In the United States—where just acknowledging the existence of climate change has been enough for companies to earn kudos from liberals—the fact that the major institutions of capital now appear to be taking rising temperatures more seriously than before can seem like a reason for optimism. But these seeming-blessings may not be broadly shared. Yes, business leaders and major firms are acknowledging the climate crisis and its impacts. That doesn’t necessarily portend good news for the planet.

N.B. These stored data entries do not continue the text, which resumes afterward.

/-! Vector. -/

@[simp] theorem kept_laneOp (h : Hdr) (sc : Bool) (rd : Fin 32) (rs1 : Fin 32) (rs2 : Fin 32) (f : W32 → W32 → W32 → LaneRes) (s : State) :
    Keeps s (laneOp h sc rd rs1 rs2 f s) := by
  simp [laneOp]
@[simp] theorem kept_lanePlain (h : Hdr) (sc : Bool) (rd : Fin 32) (rs1 : Fin 32) (rs2 : Fin 32) (f : W32 → W32 → W32) (s : State) :
    Keeps s (lanePlain h sc rd rs1 rs2 f s) := by
  simp [lanePlain]
@[simp] theorem kept_laneF32 (h : Hdr) (sc : Bool) (rd : Fin 32) (rs1 : Fin 32) (rs2 : Fin 32) (f : W32 → W32 → F32Res) (s : State) :
    Keeps s (laneF32 h sc rd rs1 rs2 f s) := by
  simp [laneF32]
@[simp] theorem kept_execVadd (h : Hdr) (sc : Bool) (rd : Fin 32) (rs1 : Fin 32) (rs2 : Fin 32) (s : State) :
    Keeps s (execVadd h sc rd rs1 rs2 s) := by
  simp [execVadd]
@[simp] theorem kept_execVsub (h : Hdr) (sc : Bool) (rd : Fin 32) (rs1 : Fin 32) (rs2 : Fin 32) (s : State) :
    Keeps s (execVsub h sc rd rs1 rs2 s) := by
  simp [execVsub]
@[simp] theorem kept_execVmul (h : Hdr) (sc : Bool) (rd : Fin 32) (rs1 : Fin 32) (rs2 : Fin 32) (s : State) :
    Keeps s (execVmul h sc rd rs1 rs2 s) := by
  simp [execVmul]
@[simp] theorem kept_execVmulh (h : Hdr) (sc : Bool) (rd : Fin 32) (rs1 : Fin 32) (rs2 : Fin 32) (s : State) :
    Keeps s (execVmulh h sc rd rs1 rs2 s) := by
  simp [execVmulh]
@[simp] theorem kept_execVand (h : Hdr) (sc : Bool) (rd : Fin 32) (rs1 : Fin 32) (rs2 : Fin 32) (s : State) :
    Keeps s (execVand h sc rd rs1 rs2 s) := by
  simp [execVand]
@[simp] theorem kept_execVor (h : Hdr) (sc : Bool) (rd : Fin 32) (rs1 : Fin 32) (rs2 : Fin 32) (s : State) :
    Keeps s (execVor h sc rd rs1 rs2 s) := by
  simp [execVor]
@[simp] theorem kept_execVxor (h : Hdr) (sc : Bool) (rd : Fin 32) (rs1 : Fin 32) (rs2 : Fin 32) (s : State) :
    Keeps s (execVxor h sc rd rs1 rs2 s) := by
  simp [execVxor]
@[simp] theorem kept_execVsll (h : Hdr) (sc : Bool) (rd : Fin 32) (rs1 : Fin 32) (rs2 : Fin 32) (s : State) :
    Keeps s (execVsll h sc rd rs1 rs2 s) := by
  simp [execVsll]
@[simp] theorem kept_execVsrl (h : Hdr) (sc : Bool) (rd : Fin 32) (rs1 : Fin 32) (rs2 : Fin 32) (s : State) :
    Keeps s (execVsrl h sc rd rs1 rs2 s) := by
  simp [execVsrl]
@[simp] theorem kept_execVsra (h : Hdr) (sc : Bool) (rd : Fin 32) (rs1 : Fin 32) (rs2 : Fin 32) (s : State) :
    Keeps s (execVsra h sc rd rs1 rs2 s) := by
  simp [execVsra]
@[simp] theorem kept_execVneg (h : Hdr) (rd : Fin 32) (rs1 : Fin 32) (s : State) :
    Keeps s (execVneg h rd rs1 s) := by
  simp [execVneg]
@[simp] theorem kept_execVabs (h : Hdr) (rd : Fin 32) (rs1 : Fin 32) (s : State) :
    Keeps s (execVabs h rd rs1 s) := by
  simp [execVabs]
@[simp] theorem kept_execVmin (h : Hdr) (sc : Bool) (rd : Fin 32) (rs1 : Fin 32) (rs2 : Fin 32) (s : State) :
    Keeps s (execVmin h sc rd rs1 rs2 s) := by
  simp [execVmin]
@[simp] theorem kept_execVmax (h : Hdr) (sc : Bool) (rd : Fin 32) (rs1 : Fin 32) (rs2 : Fin 32) (s : State) :
    Keeps s (execVmax h sc rd rs1 rs2 s) := by
  simp [execVmax]
@[simp] theorem kept_execVminu (h : Hdr) (sc : Bool) (rd : Fin 32) (rs1 : Fin 32) (rs2 : Fin 32) (s : State) :
    Keeps s (execVminu h sc rd rs1 rs2 s) := by
  simp [execVminu]
@[simp] theorem kept_execVmaxu (h : Hdr) (sc : Bool) (rd : Fin 32) (rs1 : Fin 32) (rs2 : Fin 32) (s : State) :
    Keeps s (execVmaxu h sc rd rs1 rs2 s) := by
  simp [execVmaxu]
@[simp] theorem kept_execVadds (h : Hdr) (sc : Bool) (rd : Fin 32) (rs1 : Fin 32) (rs2 : Fin 32) (s : State) :
    Keeps s (execVadds h sc rd rs1 rs2 s) := by
  simp [execVadds]
@[simp] theorem kept_execVsubs (h : Hdr) (sc : Bool) (rd : Fin 32) (rs1 : Fin 32) (rs2 : Fin 32) (s : State) :
    Keeps s (execVsubs h sc rd rs1 rs2 s) := by
  simp [execVsubs]
@[simp] theorem kept_execVmuls (h : Hdr) (sc : Bool) (rd : Fin 32) (rs1 : Fin 32) (rs2 : Fin 32) (s : State) :
    Keeps s (execVmuls h sc rd rs1 rs2 s) := by
  simp [execVmuls]
@[simp] theorem kept_execVceq (h : Hdr) (sc : Bool) (rd : Fin 32) (rs1 : Fin 32) (rs2 : Fin 32) (s : State) :
    Keeps s (execVceq h sc rd rs1 rs2 s) := by
  simp [execVceq]
@[simp] theorem kept_execVclt (h : Hdr) (sc : Bool) (rd : Fin 32) (rs1 : Fin 32) (rs2 : Fin 32) (s : State) :
    Keeps s (execVclt h sc rd rs1 rs2 s) := by
  simp [execVclt]
@[simp] theorem kept_execVcltu (h : Hdr) (sc : Bool) (rd : Fin 32) (rs1 : Fin 32) (rs2 : Fin 32) (s : State) :
    Keeps s (execVcltu h sc rd rs1 rs2 s) := by
  simp [execVcltu]
@[simp] theorem kept_execVsel (h : Hdr) (sc : Bool) (rd : Fin 32) (rs1 : Fin 32) (rs2 : Fin 32) (s : State) :
    Keeps s (execVsel h sc rd rs1 rs2 s) := by
  simp [execVsel]
@[simp] theorem kept_execVfadd (h : Hdr) (sc : Bool) (rd : Fin 32) (rs1 : Fin 32) (rs2 : Fin 32) (s : State) :
    Keeps s (execVfadd h sc rd rs1 rs2 s) := by
  simp [execVfadd]
@[simp] theorem kept_execVfsub (h : Hdr) (sc : Bool) (rd : Fin 32) (rs1 : Fin 32) (rs2 : Fin 32) (s : State) :
    Keeps s (execVfsub h sc rd rs1 rs2 s) := by
  simp [execVfsub]
@[simp] theorem kept_execVfmul (h : Hdr) (sc : Bool) (rd : Fin 32) (rs1 : Fin 32) (rs2 : Fin 32) (s : State) :
    Keeps s (execVfmul h sc rd rs1 rs2 s) := by
  simp [execVfmul]
@[simp] theorem kept_execVfma (h : Hdr) (sc : Bool) (rd : Fin 32) (rs1 : Fin 32) (rs2 : Fin 32) (s : State) :
    Keeps s (execVfma h sc rd rs1 rs2 s) := by
  simp [execVfma]
@[simp] theorem kept_execVfmin (h : Hdr) (sc : Bool) (rd : Fin 32) (rs1 : Fin 32) (rs2 : Fin 32) (s : State) :
    Keeps s (execVfmin h sc rd rs1 rs2 s) := by
  simp [execVfmin]
@[simp] theorem kept_execVfmax (h : Hdr) (sc : Bool) (rd : Fin 32) (rs1 : Fin 32) (rs2 : Fin 32) (s : State) :
    Keeps s (execVfmax h sc rd rs1 rs2 s) := by
  simp [execVfmax]
@[simp] theorem kept_execVfneg (h : Hdr) (rd : Fin 32) (rs1 : Fin 32) (s : State) :
    Keeps s (execVfneg h rd rs1 s) := by
  simp [execVfneg]
@[simp] theorem kept_execVfabs (h : Hdr) (rd : Fin 32) (rs1 : Fin 32) (s : State) :
    Keeps s (execVfabs h rd rs1 s) := by
  simp [execVfabs]
@[simp] theorem kept_execVfceq (h : Hdr) (sc : Bool) (rd : Fin 32) (rs1 : Fin 32) (rs2 : Fin 32) (s : State) :
    Keeps s (execVfceq h sc rd rs1 rs2 s) := by
  simp [execVfceq]
@[simp] theorem kept_execVfclt (h : Hdr) (sc : Bool) (rd : Fin 32) (rs1 : Fin 32) (rs2 : Fin 32) (s : State) :
    Keeps s (execVfclt h sc rd rs1 rs2 s) := by
  simp [execVfclt]
@[simp] theorem kept_execVfcle (h : Hdr) (sc : Bool) (rd : Fin 32) (rs1 : Fin 32) (rs2 : Fin 32) (s : State) :
    Keeps s (execVfcle h sc rd rs1 rs2 s) := by
  simp [execVfcle]
@[simp] theorem kept_execVcvt (h : Hdr) (vd : Fin 32) (vs : Fin 32) (sfmt : BitVec 4) (dfmt : BitVec 4) (rnd : BitVec 2) (part : BitVec 3) (s : State) :
    Keeps s (execVcvt h vd vs sfmt dfmt rnd part s) := by
  unfold execVcvt; refine kept_checkedOp _ _ _ _ _ _ ?_; (repeat' split) <;> simp
@[simp] theorem kept_execVld (h : Hdr) (vd : Fin 32) (rs1 : Fin 32) (imm : Byte) (s : State) :
    Keeps s (execVld h vd rs1 imm s) := by
  unfold execVld; refine kept_checkedOp _ _ _ _ _ _ ?_; dsimp only; (repeat' split) <;> simp
@[simp] theorem kept_execVst (h : Hdr) (vs : Fin 32) (rs1 : Fin 32) (imm : Byte) (s : State) :
    Keeps s (execVst h vs rs1 imm s) := by
  unfold execVst; refine kept_checkedOp _ _ _ _ _ _ ?_; dsimp only; (repeat' split) <;> simp
@[simp] theorem kept_execVbcast (h : Hdr) (vd : Fin 32) (rs1 : Fin 32) (s : State) :
    Keeps s (execVbcast h vd rs1 s) := by
  simp [execVbcast]
@[simp] theorem kept_execVmvg (h : Hdr) (rd : Fin 32) (vs : Fin 32) (lane : Fin 64) (s : State) :
    Keeps s (execVmvg h rd vs lane s) := by
  simp [execVmvg]
@[simp] theorem kept_execVins (h : Hdr) (vd : Fin 32) (rs1 : Fin 32) (lane : Fin 64) (s : State) :
    Keeps s (execVins h vd rs1 lane s) := by
  simp [execVins]
@[simp] theorem kept_execVrsum (h : Hdr) (rd : Fin 32) (vs : Fin 32) (s : State) :
    Keeps s (execVrsum h rd vs s) := by
  simp [execVrsum]
@[simp] theorem kept_execVrfsum (h : Hdr) (rd : Fin 32) (vs : Fin 32) (s : State) :
    Keeps s (execVrfsum h rd vs s) := by
  simp [execVrfsum]
@[simp] theorem kept_execVrmax (h : Hdr) (rd : Fin 32) (vs : Fin 32) (s : State) :
    Keeps s (execVrmax h rd vs s) := by
  simp [execVrmax]
@[simp] theorem kept_execVrfmax (h : Hdr) (rd : Fin 32) (vs : Fin 32) (s : State) :
    Keeps s (execVrfmax h rd vs s) := by
  simp [execVrfmax]
@[simp] theorem kept_execVtr (h : Hdr) (v : Fin 32) (t : Fin 16) (row : Fin 64) (s : State) :
    Keeps s (execVtr h v t row s) := by
  unfold execVtr; refine kept_checkedOp _ _ _ _ _ _ ?_; (repeat' split) <;> simp
@[simp] theorem kept_execVtw (h : Hdr) (v : Fin 32) (t : Fin 16) (row : Fin 64) (s : State) :
    Keeps s (execVtw h v t row s) := by
  unfold execVtw; refine kept_checkedOp _ _ _ _ _ _ ?_; (repeat' split) <;> simp
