/-! A general register is written. -/

@[simp] theorem cell_setG_p (c : Cell) (r : Fin 32) (v : W64) : (c.setG r v).p = c.p := by
  unfold Cell.setG; split <;> rfl
@[simp] theorem cell_setG_pc (c : Cell) (r : Fin 32) (v : W64) : (c.setG r v).pc = c.pc := by
  unfold Cell.setG; split <;> rfl
@[simp] theorem cell_setG_status (c : Cell) (r : Fin 32) (v : W64) : (c.setG r v).status = c.status := by
  unfold Cell.setG; split <;> rfl
@[simp] theorem cell_setG_qh (c : Cell) (r : Fin 32) (v : W64) : (c.setG r v).qh = c.qh := by
  unfold Cell.setG; split <;> rfl
@[simp] theorem cell_setG_faultPc (c : Cell) (r : Fin 32) (v : W64) : (c.setG r v).faultPc = c.faultPc := by
  unfold Cell.setG; split <;> rfl
@[simp] theorem cell_setG_faultCause (c : Cell) (r : Fin 32) (v : W64) : (c.setG r v).faultCause = c.faultCause := by
  unfold Cell.setG; split <;> rfl
@[simp] theorem cell_setG_rsmpc (c : Cell) (r : Fin 32) (v : W64) : (c.setG r v).rsmpc = c.rsmpc := by
  unfold Cell.setG; split <;> rfl
@[simp] theorem cell_setG_rsmcnt (c : Cell) (r : Fin 32) (v : W64) : (c.setG r v).rsmcnt = c.rsmcnt := by
  unfold Cell.setG; split <;> rfl
@[simp] theorem cell_setG_rsmsrc (c : Cell) (r : Fin 32) (v : W64) : (c.setG r v).rsmsrc = c.rsmsrc := by
  unfold Cell.setG; split <;> rfl
@[simp] theorem cell_setG_rsmdst (c : Cell) (r : Fin 32) (v : W64) : (c.setG r v).rsmdst = c.rsmdst := by
  unfold Cell.setG; split <;> rfl
@[simp] theorem cell_setG_rng (c : Cell) (r : Fin 32) (v : W64) : (c.setG r v).rng = c.rng := by
  unfold Cell.setG; split <;> rfl
@[simp] theorem cell_setG_cycle (c : Cell) (r : Fin 32) (v : W64) : (c.setG r v).cycle = c.cycle := by
  unfold Cell.setG; split <;> rfl
@[simp] theorem cell_setG_cycleFrac (c : Cell) (r : Fin 32) (v : W64) : (c.setG r v).cycleFrac = c.cycleFrac := by
  unfold Cell.setG; split <;> rfl
@[simp] theorem cell_setG_tuse (c : Cell) (r : Fin 32) (v : W64) : (c.setG r v).tuse = c.tuse := by
  unfold Cell.setG; split <;> rfl
@[simp] theorem cell_setG_tsat (c : Cell) (r : Fin 32) (v : W64) : (c.setG r v).tsat = c.tsat := by
  unfold Cell.setG; split <;> rfl
@[simp] theorem cell_setG_acct (c : Cell) (r : Fin 32) (v : W64) : (c.setG r v).acct = c.acct := by
  unfold Cell.setG; split <;> rfl
@[simp] theorem cell_setG_cagv (c : Cell) (r : Fin 32) (v : W64) : (c.setG r v).cagv = c.cagv := by
  unfold Cell.setG; split <;> rfl
@[simp] theorem cell_setG_arr (c : Cell) (r : Fin 32) (v : W64) : (c.setG r v).arr = c.arr := by
  unfold Cell.setG; split <;> rfl
@[simp] theorem cell_setG_parcel (c : Cell) (r : Fin 32) (v : W64) : (c.setG r v).parcel = c.parcel := by
  unfold Cell.setG; split <;> rfl
@[simp] theorem cell_setG_rt (c : Cell) (r : Fin 32) (v : W64) : (c.setG r v).rt = c.rt := by
  unfold Cell.setG; split <;> rfl
@[simp] theorem cell_setG_defarr (c : Cell) (r : Fin 32) (v : W64) : (c.setG r v).defarr = c.defarr := by
  unfold Cell.setG; split <;> rfl
@[simp] theorem cell_setG_fixedMode (c : Cell) (r : Fin 32) (v : W64) : (c.setG r v).fixedMode = c.fixedMode := by
  unfold Cell.setG; split <;> rfl
@[simp] theorem cell_setG_tshape (c : Cell) (r : Fin 32) (v : W64) : (c.setG r v).tshape = c.tshape := by
  unfold Cell.setG; split <;> rfl
@[simp] theorem cell_setG_clk (c : Cell) (r : Fin 32) (v : W64) : (c.setG r v).clk = c.clk := by
  unfold Cell.setG; split <;> rfl
@[simp] theorem cell_setG_v (c : Cell) (r : Fin 32) (v : W64) : (c.setG r v).v = c.v := by
  unfold Cell.setG; split <;> rfl
@[simp] theorem cell_setG_tiles (c : Cell) (r : Fin 32) (v : W64) : (c.setG r v).tiles = c.tiles := by
  unfold Cell.setG; split <;> rfl
@[simp] theorem cell_setG_acc (c : Cell) (r : Fin 32) (v : W64) : (c.setG r v).acc = c.acc := by
  unfold Cell.setG; split <;> rfl
@[simp] theorem cell_setG_store (c : Cell) (r : Fin 32) (v : W64) : (c.setG r v).store = c.store := by
  unfold Cell.setG; split <;> rfl
@[simp] theorem cell_setG_storePoison (c : Cell) (r : Fin 32) (v : W64) : (c.setG r v).storePoison = c.storePoison := by
  unfold Cell.setG; split <;> rfl
@[simp] theorem cell_setG_storeFree (c : Cell) (r : Fin 32) (v : W64) : (c.setG r v).storeFree = c.storeFree := by
  unfold Cell.setG; split <;> rfl
@[simp] theorem cell_setG_tilePoison (c : Cell) (r : Fin 32) (v : W64) : (c.setG r v).tilePoison = c.tilePoison := by
  unfold Cell.setG; split <;> rfl
@[simp] theorem cell_setG_accPoison (c : Cell) (r : Fin 32) (v : W64) : (c.setG r v).accPoison = c.accPoison := by
  unfold Cell.setG; split <;> rfl
@[simp] theorem cell_setG_sbuf (c : Cell) (r : Fin 32) (v : W64) : (c.setG r v).sbuf = c.sbuf := by
  unfold Cell.setG; split <;> rfl
@[simp] theorem cell_setG_queues (c : Cell) (r : Fin 32) (v : W64) : (c.setG r v).queues = c.queues := by
  unfold Cell.setG; split <;> rfl
@[simp] theorem cell_setG_ext (c : Cell) (r : Fin 32) (v : W64) : (c.setG r v).ext = c.ext := by
  unfold Cell.setG; split <;> rfl
@[simp] theorem cell_setG_sweep (c : Cell) (r : Fin 32) (v : W64) : (c.setG r v).sweep = c.sweep := by
  unfold Cell.setG; split <;> rfl
@[simp] theorem cell_setG_gather (c : Cell) (r : Fin 32) (v : W64) : (c.setG r v).gather = c.gather := by
  unfold Cell.setG; split <;> rfl
@[simp] theorem cell_setG_latches (c : Cell) (r : Fin 32) (v : W64) : (c.setG r v).latches = c.latches := by
  unfold Cell.setG; split <;> rfl
@[simp] theorem cell_setG_cagDesc (c : Cell) (r : Fin 32) (v : W64) : (c.setG r v).cagDesc = c.cagDesc := by
  unfold Cell.setG; split <;> rfl
@[simp] theorem cell_setG_wait (c : Cell) (r : Fin 32) (v : W64) : (c.setG r v).wait = c.wait := by
  unfold Cell.setG; split <;> rfl
@[simp] theorem cell_setG_seq (c : Cell) (r : Fin 32) (v : W64) : (c.setG r v).seq = c.seq := by
  unfold Cell.setG; split <;> rfl
@[simp] theorem cell_setG_graph (c : Cell) (r : Fin 32) (v : W64) : (c.setG r v).graph = c.graph := by
  unfold Cell.setG; split <;> rfl
@[simp] theorem cell_setG_inst (c : Cell) (r : Fin 32) (v : W64) : (c.setG r v).inst = c.inst := by
  unfold Cell.setG; split <;> rfl

/-! A predicate is written. -/

@[simp] theorem cell_setP_g (c : Cell) (k : Fin 8) (b : Bool) : (c.setP k b).g = c.g := by
  unfold Cell.setP; split <;> rfl
@[simp] theorem cell_setP_pc (c : Cell) (k : Fin 8) (b : Bool) : (c.setP k b).pc = c.pc := by
  unfold Cell.setP; split <;> rfl
@[simp] theorem cell_setP_status (c : Cell) (k : Fin 8) (b : Bool) : (c.setP k b).status = c.status := by
  unfold Cell.setP; split <;> rfl
@[simp] theorem cell_setP_qh (c : Cell) (k : Fin 8) (b : Bool) : (c.setP k b).qh = c.qh := by
  unfold Cell.setP; split <;> rfl
@[simp] theorem cell_setP_faultPc (c : Cell) (k : Fin 8) (b : Bool) : (c.setP k b).faultPc = c.faultPc := by
  unfold Cell.setP; split <;> rfl
@[simp] theorem cell_setP_faultCause (c : Cell) (k : Fin 8) (b : Bool) : (c.setP k b).faultCause = c.faultCause := by
  unfold Cell.setP; split <;> rfl
@[simp] theorem cell_setP_rsmpc (c : Cell) (k : Fin 8) (b : Bool) : (c.setP k b).rsmpc = c.rsmpc := by
  unfold Cell.setP; split <;> rfl
@[simp] theorem cell_setP_rsmcnt (c : Cell) (k : Fin 8) (b : Bool) : (c.setP k b).rsmcnt = c.rsmcnt := by
  unfold Cell.setP; split <;> rfl
@[simp] theorem cell_setP_rsmsrc (c : Cell) (k : Fin 8) (b : Bool) : (c.setP k b).rsmsrc = c.rsmsrc := by
  unfold Cell.setP; split <;> rfl
@[simp] theorem cell_setP_rsmdst (c : Cell) (k : Fin 8) (b : Bool) : (c.setP k b).rsmdst = c.rsmdst := by
  unfold Cell.setP; split <;> rfl
@[simp] theorem cell_setP_rng (c : Cell) (k : Fin 8) (b : Bool) : (c.setP k b).rng = c.rng := by
  unfold Cell.setP; split <;> rfl
@[simp] theorem cell_setP_cycle (c : Cell) (k : Fin 8) (b : Bool) : (c.setP k b).cycle = c.cycle := by
  unfold Cell.setP; split <;> rfl
@[simp] theorem cell_setP_cycleFrac (c : Cell) (k : Fin 8) (b : Bool) : (c.setP k b).cycleFrac = c.cycleFrac := by
  unfold Cell.setP; split <;> rfl
@[simp] theorem cell_setP_tuse (c : Cell) (k : Fin 8) (b : Bool) : (c.setP k b).tuse = c.tuse := by
  unfold Cell.setP; split <;> rfl
@[simp] theorem cell_setP_tsat (c : Cell) (k : Fin 8) (b : Bool) : (c.setP k b).tsat = c.tsat := by
  unfold Cell.setP; split <;> rfl
@[simp] theorem cell_setP_acct (c : Cell) (k : Fin 8) (b : Bool) : (c.setP k b).acct = c.acct := by
  unfold Cell.setP; split <;> rfl
@[simp] theorem cell_setP_cagv (c : Cell) (k : Fin 8) (b : Bool) : (c.setP k b).cagv = c.cagv := by
  unfold Cell.setP; split <;> rfl
@[simp] theorem cell_setP_arr (c : Cell) (k : Fin 8) (b : Bool) : (c.setP k b).arr = c.arr := by
  unfold Cell.setP; split <;> rfl
@[simp] theorem cell_setP_parcel (c : Cell) (k : Fin 8) (b : Bool) : (c.setP k b).parcel = c.parcel := by
  unfold Cell.setP; split <;> rfl
@[simp] theorem cell_setP_rt (c : Cell) (k : Fin 8) (b : Bool) : (c.setP k b).rt = c.rt := by
  unfold Cell.setP; split <;> rfl
@[simp] theorem cell_setP_defarr (c : Cell) (k : Fin 8) (b : Bool) : (c.setP k b).defarr = c.defarr := by
  unfold Cell.setP; split <;> rfl
@[simp] theorem cell_setP_fixedMode (c : Cell) (k : Fin 8) (b : Bool) : (c.setP k b).fixedMode = c.fixedMode := by
  unfold Cell.setP; split <;> rfl
@[simp] theorem cell_setP_tshape (c : Cell) (k : Fin 8) (b : Bool) : (c.setP k b).tshape = c.tshape := by
  unfold Cell.setP; split <;> rfl
@[simp] theorem cell_setP_clk (c : Cell) (k : Fin 8) (b : Bool) : (c.setP k b).clk = c.clk := by
  unfold Cell.setP; split <;> rfl
@[simp] theorem cell_setP_v (c : Cell) (k : Fin 8) (b : Bool) : (c.setP k b).v = c.v := by
  unfold Cell.setP; split <;> rfl
@[simp] theorem cell_setP_tiles (c : Cell) (k : Fin 8) (b : Bool) : (c.setP k b).tiles = c.tiles := by
  unfold Cell.setP; split <;> rfl
@[simp] theorem cell_setP_acc (c : Cell) (k : Fin 8) (b : Bool) : (c.setP k b).acc = c.acc := by
  unfold Cell.setP; split <;> rfl
@[simp] theorem cell_setP_store (c : Cell) (k : Fin 8) (b : Bool) : (c.setP k b).store = c.store := by
  unfold Cell.setP; split <;> rfl
@[simp] theorem cell_setP_storePoison (c : Cell) (k : Fin 8) (b : Bool) : (c.setP k b).storePoison = c.storePoison := by
  unfold Cell.setP; split <;> rfl
@[simp] theorem cell_setP_storeFree (c : Cell) (k : Fin 8) (b : Bool) : (c.setP k b).storeFree = c.storeFree := by
  unfold Cell.setP; split <;> rfl
@[simp] theorem cell_setP_tilePoison (c : Cell) (k : Fin 8) (b : Bool) : (c.setP k b).tilePoison = c.tilePoison := by
  unfold Cell.setP; split <;> rfl
@[simp] theorem cell_setP_accPoison (c : Cell) (k : Fin 8) (b : Bool) : (c.setP k b).accPoison = c.accPoison := by
  unfold Cell.setP; split <;> rfl
@[simp] theorem cell_setP_sbuf (c : Cell) (k : Fin 8) (b : Bool) : (c.setP k b).sbuf = c.sbuf := by
  unfold Cell.setP; split <;> rfl
@[simp] theorem cell_setP_queues (c : Cell) (k : Fin 8) (b : Bool) : (c.setP k b).queues = c.queues := by
  unfold Cell.setP; split <;> rfl
@[simp] theorem cell_setP_ext (c : Cell) (k : Fin 8) (b : Bool) : (c.setP k b).ext = c.ext := by
  unfold Cell.setP; split <;> rfl
@[simp] theorem cell_setP_sweep (c : Cell) (k : Fin 8) (b : Bool) : (c.setP k b).sweep = c.sweep := by
  unfold Cell.setP; split <;> rfl
@[simp] theorem cell_setP_gather (c : Cell) (k : Fin 8) (b : Bool) : (c.setP k b).gather = c.gather := by
  unfold Cell.setP; split <;> rfl
@[simp] theorem cell_setP_latches (c : Cell) (k : Fin 8) (b : Bool) : (c.setP k b).latches = c.latches := by
  unfold Cell.setP; split <;> rfl
@[simp] theorem cell_setP_cagDesc (c : Cell) (k : Fin 8) (b : Bool) : (c.setP k b).cagDesc = c.cagDesc := by
  unfold Cell.setP; split <;> rfl
@[simp] theorem cell_setP_wait (c : Cell) (k : Fin 8) (b : Bool) : (c.setP k b).wait = c.wait := by
  unfold Cell.setP; split <;> rfl
@[simp] theorem cell_setP_seq (c : Cell) (k : Fin 8) (b : Bool) : (c.setP k b).seq = c.seq := by
  unfold Cell.setP; split <;> rfl
@[simp] theorem cell_setP_graph (c : Cell) (k : Fin 8) (b : Bool) : (c.setP k b).graph = c.graph := by
  unfold Cell.setP; split <;> rfl
@[simp] theorem cell_setP_inst (c : Cell) (k : Fin 8) (b : Bool) : (c.setP k b).inst = c.inst := by
  unfold Cell.setP; split <;> rfl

For instance, industry reports on climate change that typically look at the risks worsening weather and rising seas pose to supply chains tend to pointedly eschew the many ways supply chains themselves fuel this cycle of deterioration. Like the airline industry, the shipping industry is officially excluded from the Paris Agreement, its emissions ostensibly governed by a secretive U.N. agency comprised of logistics industry veterans.
The recent pandemic-induced hype-cycle fueling news stories about supply chain trouble has tended to focus on troubles at ports. But the freighters and hulking, multicolor containers that these reports evoke are just one link in any one company’s supply chain and the emissions they generate. Climate change is indeed a grave threat to port infrastructure, but the wine or khakis transiting through them face deeper challenges than trucking and ship queues, much of which is understated by traditional economic modeling on climate change. From scalding fields and unair-conditioned warehouses in the Pacific Northwest heatwave this past summer to flooding in China that knocked out coal-fired power plants in the fall, climate change is already putting pressure on sprawling supply chains engineered over decades to operate on the thinnest of margins. These strains will only grow as temperatures rise.
But there’s a pattern to how major sectors of the economy are addressing these threats. The U.S. military—perhaps the world’s largest public-private partnership, with its own extensive supply chains—has published exhaustive reports about climate change for well over a decade. Its efforts, however, are primarily focused on the risks that floods, fires, and other disasters pose to defense operations around the world, from bases to training activities.
That’s the thrust of the craze around Environmental, Social, and Governance investing, or ESG, as well: It’s principally a means for banks and asset managers to assess various risks to their portfolios while bolstering their reputations, accounting for climate policies that might tank fossil fuel stock values or real estate holdings which could be underwater soon. While there’s been a growing interest in climate-related financial regulation, including from the White House, even that is still mostly limited to making companies disclose the risks that climate change poses to financial institutions, not the effects of the projects they finance on the atmosphere.
The trouble is in conflating self-interested risk assessment with a plan for reducing emissions within what are in some cases fabulously carbon-intensive industries. If they formed a country, the world’s 18 largest banks and asset managers would be the world’s fifth-largest emitter, according to a study from the Center for American Progress and the Sierra Club. In the five years after the Paris Agreement was first brokered in 2015, major banks now cashing-in on sustainable investment trends have financed $3.8 trillion worth of fossil fuel projects. Just eight supply chains—for fashion, automobiles, electronics, construction, food, freight, “fast-moving consumer goods,” and professional services, including consultants—account for half of greenhouse gas emissions. The bulk of those emissions aren’t produced in final manufacturing (say, assembling a car), but are embedded in agriculture, source materials, and shipping that typically fall under the purview of several different contractors and subcontractors that rarely share emissions data with one another.
The U.S. military is the world’s single largest institutional emitter of fossil fuels and the federal government’s biggest consumer of fossil fuels. Conveniently, it was also excluded from the White House’s recent executive order mandating the federal government work toward net-zero goals. And just a handful of countries have opted to include military emissions in their nationally determined contributions to the Paris Agreement; they’re voluntary under that pact. So the gargantuan, $768 billion National Defense Authorization Act for Fiscal Year 2022 that passed with broad bipartisan support in the House and Senate, and which President Biden signed this week, could carry a carbon footprint larger than a slashed version of Build Back Better might ever hope to cancel out. As The Boston Globe’s Dharna Noor reported, the only climate provision included in the defense budget is one requiring the Defense Department to submit annual reports on how it intends to reduce greenhouse gas emissions.
The sectors most critical to the climate fight are also those most central to the functioning of the global economy. Through a combination of political expedience and economic necessity, carve-outs exclude the very industries whose emissions need to be most drastically reduced. More often than not, their voluntary responses to cutting carbon don’t examine the ways they’re actively fueling the crisis: Airline and shipping, for instance, have each leaned heavily on carbon offsets. Finance has trumpeted its token green funds while continuing to invest in fossil fuels, something that isn’t a problem considering the lack of rules around what fits under the widening ESG umbrella. The question is whether these critical sectors will be made to account for their contributions to the climate crisis or deemed too critical to have to make cuts after the current wave of supply chain–hype has subsided.